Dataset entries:
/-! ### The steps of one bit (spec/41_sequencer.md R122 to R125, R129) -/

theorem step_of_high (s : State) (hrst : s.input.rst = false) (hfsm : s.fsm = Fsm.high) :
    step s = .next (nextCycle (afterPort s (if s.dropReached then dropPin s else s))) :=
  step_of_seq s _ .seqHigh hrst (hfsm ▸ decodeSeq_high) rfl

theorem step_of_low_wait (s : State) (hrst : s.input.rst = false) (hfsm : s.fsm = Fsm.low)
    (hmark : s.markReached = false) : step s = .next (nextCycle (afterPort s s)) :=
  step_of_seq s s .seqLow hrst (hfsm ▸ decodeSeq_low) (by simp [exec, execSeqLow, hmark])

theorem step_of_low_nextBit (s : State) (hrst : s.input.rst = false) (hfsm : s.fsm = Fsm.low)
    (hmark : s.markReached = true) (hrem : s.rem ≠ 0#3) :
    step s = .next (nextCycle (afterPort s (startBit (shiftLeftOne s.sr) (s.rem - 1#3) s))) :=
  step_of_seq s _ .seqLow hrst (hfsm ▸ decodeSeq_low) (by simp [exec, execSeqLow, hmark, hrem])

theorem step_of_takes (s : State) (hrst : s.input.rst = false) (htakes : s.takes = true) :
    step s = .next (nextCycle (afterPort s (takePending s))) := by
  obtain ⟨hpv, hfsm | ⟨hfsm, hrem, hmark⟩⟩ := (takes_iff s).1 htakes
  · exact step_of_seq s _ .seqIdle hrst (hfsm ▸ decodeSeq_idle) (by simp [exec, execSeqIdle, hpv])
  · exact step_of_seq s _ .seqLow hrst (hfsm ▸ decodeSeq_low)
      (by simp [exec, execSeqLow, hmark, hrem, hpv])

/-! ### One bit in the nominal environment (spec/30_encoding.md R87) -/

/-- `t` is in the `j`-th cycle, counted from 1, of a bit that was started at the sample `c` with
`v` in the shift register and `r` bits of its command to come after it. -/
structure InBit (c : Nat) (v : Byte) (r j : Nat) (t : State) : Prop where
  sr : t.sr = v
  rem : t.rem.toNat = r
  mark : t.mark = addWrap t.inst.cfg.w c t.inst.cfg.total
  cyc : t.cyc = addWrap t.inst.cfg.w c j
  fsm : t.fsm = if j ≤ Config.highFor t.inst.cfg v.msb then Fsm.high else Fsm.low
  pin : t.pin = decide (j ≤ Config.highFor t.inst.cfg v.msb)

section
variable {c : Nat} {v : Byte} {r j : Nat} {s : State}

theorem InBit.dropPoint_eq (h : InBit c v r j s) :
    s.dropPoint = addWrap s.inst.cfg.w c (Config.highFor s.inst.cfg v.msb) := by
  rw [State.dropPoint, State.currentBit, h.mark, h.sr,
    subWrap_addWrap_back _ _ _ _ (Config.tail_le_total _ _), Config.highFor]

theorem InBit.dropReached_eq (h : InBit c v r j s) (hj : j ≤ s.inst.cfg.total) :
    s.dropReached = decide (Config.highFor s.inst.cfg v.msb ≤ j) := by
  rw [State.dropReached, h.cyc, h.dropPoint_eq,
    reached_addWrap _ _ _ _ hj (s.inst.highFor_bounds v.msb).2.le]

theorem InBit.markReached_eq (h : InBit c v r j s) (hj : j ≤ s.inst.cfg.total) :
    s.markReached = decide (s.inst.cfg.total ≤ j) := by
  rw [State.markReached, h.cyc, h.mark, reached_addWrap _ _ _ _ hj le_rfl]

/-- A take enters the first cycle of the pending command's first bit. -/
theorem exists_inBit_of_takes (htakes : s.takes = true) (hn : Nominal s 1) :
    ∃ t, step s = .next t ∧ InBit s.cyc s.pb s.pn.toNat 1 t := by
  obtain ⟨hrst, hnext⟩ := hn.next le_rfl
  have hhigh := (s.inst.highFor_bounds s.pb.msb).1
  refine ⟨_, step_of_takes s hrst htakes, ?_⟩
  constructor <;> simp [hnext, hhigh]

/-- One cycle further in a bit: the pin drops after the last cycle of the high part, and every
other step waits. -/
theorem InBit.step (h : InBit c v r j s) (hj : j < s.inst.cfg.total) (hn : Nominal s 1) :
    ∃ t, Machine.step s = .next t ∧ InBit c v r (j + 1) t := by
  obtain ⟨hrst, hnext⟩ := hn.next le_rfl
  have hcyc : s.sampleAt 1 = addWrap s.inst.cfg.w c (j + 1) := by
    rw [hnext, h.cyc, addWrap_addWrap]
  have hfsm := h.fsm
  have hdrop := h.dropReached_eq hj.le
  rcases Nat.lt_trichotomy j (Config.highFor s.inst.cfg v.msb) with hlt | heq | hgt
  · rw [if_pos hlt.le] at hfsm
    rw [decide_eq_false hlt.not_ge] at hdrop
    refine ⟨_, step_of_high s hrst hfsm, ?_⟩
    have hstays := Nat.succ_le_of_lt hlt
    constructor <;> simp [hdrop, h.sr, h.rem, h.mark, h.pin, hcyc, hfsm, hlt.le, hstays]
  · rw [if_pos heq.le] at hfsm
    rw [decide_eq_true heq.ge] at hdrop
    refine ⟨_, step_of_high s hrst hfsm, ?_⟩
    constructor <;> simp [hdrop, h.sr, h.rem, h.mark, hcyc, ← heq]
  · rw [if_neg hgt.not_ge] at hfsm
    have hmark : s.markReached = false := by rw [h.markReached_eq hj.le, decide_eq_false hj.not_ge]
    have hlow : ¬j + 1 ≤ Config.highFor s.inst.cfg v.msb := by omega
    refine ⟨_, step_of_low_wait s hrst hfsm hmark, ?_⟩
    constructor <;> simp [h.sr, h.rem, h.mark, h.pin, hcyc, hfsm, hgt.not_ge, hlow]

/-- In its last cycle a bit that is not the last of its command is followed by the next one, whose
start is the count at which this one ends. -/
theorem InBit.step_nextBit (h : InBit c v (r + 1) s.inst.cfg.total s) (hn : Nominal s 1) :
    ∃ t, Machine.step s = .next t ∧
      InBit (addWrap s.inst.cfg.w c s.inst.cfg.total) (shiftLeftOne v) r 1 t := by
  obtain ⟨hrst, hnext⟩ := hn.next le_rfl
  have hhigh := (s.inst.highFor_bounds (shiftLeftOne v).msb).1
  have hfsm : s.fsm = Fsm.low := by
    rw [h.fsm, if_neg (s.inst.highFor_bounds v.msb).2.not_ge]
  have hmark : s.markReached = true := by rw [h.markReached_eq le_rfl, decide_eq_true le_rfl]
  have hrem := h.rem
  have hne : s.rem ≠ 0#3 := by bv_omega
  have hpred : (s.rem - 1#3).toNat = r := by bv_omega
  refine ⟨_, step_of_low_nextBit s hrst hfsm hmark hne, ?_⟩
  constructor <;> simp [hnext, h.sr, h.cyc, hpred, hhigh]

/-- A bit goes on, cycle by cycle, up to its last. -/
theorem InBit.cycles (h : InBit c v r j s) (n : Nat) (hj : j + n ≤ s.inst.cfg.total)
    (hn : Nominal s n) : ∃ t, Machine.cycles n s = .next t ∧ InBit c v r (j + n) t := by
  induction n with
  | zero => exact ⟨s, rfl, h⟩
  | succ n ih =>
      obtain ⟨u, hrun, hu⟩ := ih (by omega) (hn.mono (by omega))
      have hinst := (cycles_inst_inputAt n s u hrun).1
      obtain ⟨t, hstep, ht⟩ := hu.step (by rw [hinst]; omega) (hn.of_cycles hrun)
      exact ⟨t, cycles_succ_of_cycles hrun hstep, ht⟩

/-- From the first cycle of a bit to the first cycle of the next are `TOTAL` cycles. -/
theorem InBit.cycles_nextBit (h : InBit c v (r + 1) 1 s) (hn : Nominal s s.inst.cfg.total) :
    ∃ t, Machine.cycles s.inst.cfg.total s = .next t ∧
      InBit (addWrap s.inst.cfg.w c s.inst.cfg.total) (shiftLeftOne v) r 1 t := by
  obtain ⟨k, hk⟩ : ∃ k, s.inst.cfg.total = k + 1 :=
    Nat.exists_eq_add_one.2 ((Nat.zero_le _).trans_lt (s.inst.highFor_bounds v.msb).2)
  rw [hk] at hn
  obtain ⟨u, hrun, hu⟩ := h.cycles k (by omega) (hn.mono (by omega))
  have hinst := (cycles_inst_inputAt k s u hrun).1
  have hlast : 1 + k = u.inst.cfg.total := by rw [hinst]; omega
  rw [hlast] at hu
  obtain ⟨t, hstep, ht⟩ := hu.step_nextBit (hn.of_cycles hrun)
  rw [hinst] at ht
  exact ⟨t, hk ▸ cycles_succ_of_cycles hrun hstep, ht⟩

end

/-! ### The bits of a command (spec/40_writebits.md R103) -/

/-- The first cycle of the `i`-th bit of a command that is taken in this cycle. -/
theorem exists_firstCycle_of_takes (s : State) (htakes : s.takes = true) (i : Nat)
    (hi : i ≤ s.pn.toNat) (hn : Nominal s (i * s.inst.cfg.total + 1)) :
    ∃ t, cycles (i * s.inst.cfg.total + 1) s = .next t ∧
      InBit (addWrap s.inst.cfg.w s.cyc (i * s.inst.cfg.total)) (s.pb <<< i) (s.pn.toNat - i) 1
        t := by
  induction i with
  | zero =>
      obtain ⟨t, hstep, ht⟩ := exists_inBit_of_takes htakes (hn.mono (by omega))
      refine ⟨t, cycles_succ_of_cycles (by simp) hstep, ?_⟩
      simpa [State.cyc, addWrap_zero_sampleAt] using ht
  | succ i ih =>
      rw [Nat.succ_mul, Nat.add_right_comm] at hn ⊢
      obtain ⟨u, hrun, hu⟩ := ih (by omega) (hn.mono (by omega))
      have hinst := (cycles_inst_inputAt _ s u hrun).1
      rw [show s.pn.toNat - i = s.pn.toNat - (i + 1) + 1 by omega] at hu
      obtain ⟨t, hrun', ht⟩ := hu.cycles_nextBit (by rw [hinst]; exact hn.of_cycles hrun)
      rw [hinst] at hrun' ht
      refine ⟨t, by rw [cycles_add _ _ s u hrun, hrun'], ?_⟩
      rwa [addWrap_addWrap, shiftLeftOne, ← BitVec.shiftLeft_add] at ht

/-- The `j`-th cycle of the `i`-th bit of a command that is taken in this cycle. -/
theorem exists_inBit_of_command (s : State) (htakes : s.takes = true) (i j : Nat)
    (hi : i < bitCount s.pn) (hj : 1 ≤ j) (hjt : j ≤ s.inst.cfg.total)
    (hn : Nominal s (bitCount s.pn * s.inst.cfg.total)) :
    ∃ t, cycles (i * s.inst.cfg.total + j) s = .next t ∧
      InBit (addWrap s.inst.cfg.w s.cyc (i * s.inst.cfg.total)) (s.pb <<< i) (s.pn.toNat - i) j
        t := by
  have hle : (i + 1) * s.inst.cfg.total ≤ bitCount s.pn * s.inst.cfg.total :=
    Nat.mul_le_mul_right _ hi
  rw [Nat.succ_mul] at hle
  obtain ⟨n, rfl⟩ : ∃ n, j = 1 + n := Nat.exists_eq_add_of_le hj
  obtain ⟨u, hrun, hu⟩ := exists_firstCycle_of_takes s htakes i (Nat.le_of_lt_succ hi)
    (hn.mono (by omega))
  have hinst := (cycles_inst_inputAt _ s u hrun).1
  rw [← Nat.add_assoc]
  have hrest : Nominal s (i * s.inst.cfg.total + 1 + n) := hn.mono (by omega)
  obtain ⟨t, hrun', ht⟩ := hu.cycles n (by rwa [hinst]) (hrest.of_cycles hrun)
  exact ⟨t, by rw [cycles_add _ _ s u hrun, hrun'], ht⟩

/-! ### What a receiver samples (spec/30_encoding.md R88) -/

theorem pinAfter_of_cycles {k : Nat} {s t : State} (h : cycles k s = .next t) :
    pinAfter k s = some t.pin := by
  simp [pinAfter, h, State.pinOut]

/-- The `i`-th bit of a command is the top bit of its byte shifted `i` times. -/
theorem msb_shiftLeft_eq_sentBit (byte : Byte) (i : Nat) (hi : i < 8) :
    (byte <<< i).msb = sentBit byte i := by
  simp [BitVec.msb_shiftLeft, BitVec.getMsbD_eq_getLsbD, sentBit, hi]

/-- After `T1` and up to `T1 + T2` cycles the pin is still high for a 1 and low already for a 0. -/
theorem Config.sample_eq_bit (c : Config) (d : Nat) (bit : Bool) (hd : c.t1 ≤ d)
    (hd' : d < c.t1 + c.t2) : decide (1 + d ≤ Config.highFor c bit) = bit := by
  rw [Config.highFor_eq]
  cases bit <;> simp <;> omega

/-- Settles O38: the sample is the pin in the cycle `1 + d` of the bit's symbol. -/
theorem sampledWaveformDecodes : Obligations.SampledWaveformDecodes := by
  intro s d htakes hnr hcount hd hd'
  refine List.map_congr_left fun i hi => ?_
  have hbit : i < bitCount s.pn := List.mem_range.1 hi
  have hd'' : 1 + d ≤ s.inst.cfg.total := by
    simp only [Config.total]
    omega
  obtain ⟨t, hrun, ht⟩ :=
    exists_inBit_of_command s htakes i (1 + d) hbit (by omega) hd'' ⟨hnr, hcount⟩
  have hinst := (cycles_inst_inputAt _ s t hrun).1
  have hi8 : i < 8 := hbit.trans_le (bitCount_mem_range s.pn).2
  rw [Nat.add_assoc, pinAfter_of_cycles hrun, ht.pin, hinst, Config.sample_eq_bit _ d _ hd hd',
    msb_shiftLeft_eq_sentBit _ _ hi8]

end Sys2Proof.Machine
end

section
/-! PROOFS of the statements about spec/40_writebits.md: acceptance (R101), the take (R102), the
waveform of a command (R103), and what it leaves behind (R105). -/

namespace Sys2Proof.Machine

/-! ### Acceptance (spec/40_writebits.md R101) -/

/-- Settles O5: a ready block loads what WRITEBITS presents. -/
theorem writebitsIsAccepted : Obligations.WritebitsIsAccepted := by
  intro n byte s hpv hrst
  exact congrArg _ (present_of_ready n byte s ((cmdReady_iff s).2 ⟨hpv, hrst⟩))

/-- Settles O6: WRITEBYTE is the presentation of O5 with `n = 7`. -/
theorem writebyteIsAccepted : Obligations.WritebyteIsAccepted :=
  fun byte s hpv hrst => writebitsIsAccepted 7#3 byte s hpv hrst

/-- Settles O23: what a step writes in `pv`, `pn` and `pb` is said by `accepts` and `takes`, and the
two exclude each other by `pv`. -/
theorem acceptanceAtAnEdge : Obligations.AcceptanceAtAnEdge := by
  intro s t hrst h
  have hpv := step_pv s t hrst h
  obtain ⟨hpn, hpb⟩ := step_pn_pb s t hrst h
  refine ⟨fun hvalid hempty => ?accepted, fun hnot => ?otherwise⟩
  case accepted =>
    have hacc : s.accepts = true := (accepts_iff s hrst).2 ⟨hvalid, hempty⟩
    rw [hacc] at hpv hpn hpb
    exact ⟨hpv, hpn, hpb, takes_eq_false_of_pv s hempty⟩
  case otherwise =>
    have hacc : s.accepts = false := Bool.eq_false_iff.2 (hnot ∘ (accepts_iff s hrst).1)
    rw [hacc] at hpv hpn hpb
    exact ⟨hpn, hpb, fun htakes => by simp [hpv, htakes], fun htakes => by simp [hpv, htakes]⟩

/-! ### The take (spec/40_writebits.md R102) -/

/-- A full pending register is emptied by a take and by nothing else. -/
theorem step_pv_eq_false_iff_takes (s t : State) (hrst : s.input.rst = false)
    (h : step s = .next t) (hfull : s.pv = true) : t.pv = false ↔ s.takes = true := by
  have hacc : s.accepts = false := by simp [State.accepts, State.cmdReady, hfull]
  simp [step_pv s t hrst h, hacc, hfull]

◆ **Exercise**
Report, for the data above, every line in which the string "BitVec" appears.

◆ **Solution**
      rwa [addWrap_addWrap, shiftLeftOne, ← BitVec.shiftLeft_add] at ht
  simp [BitVec.msb_shiftLeft, BitVec.getMsbD_eq_getLsbD, sentBit, hi]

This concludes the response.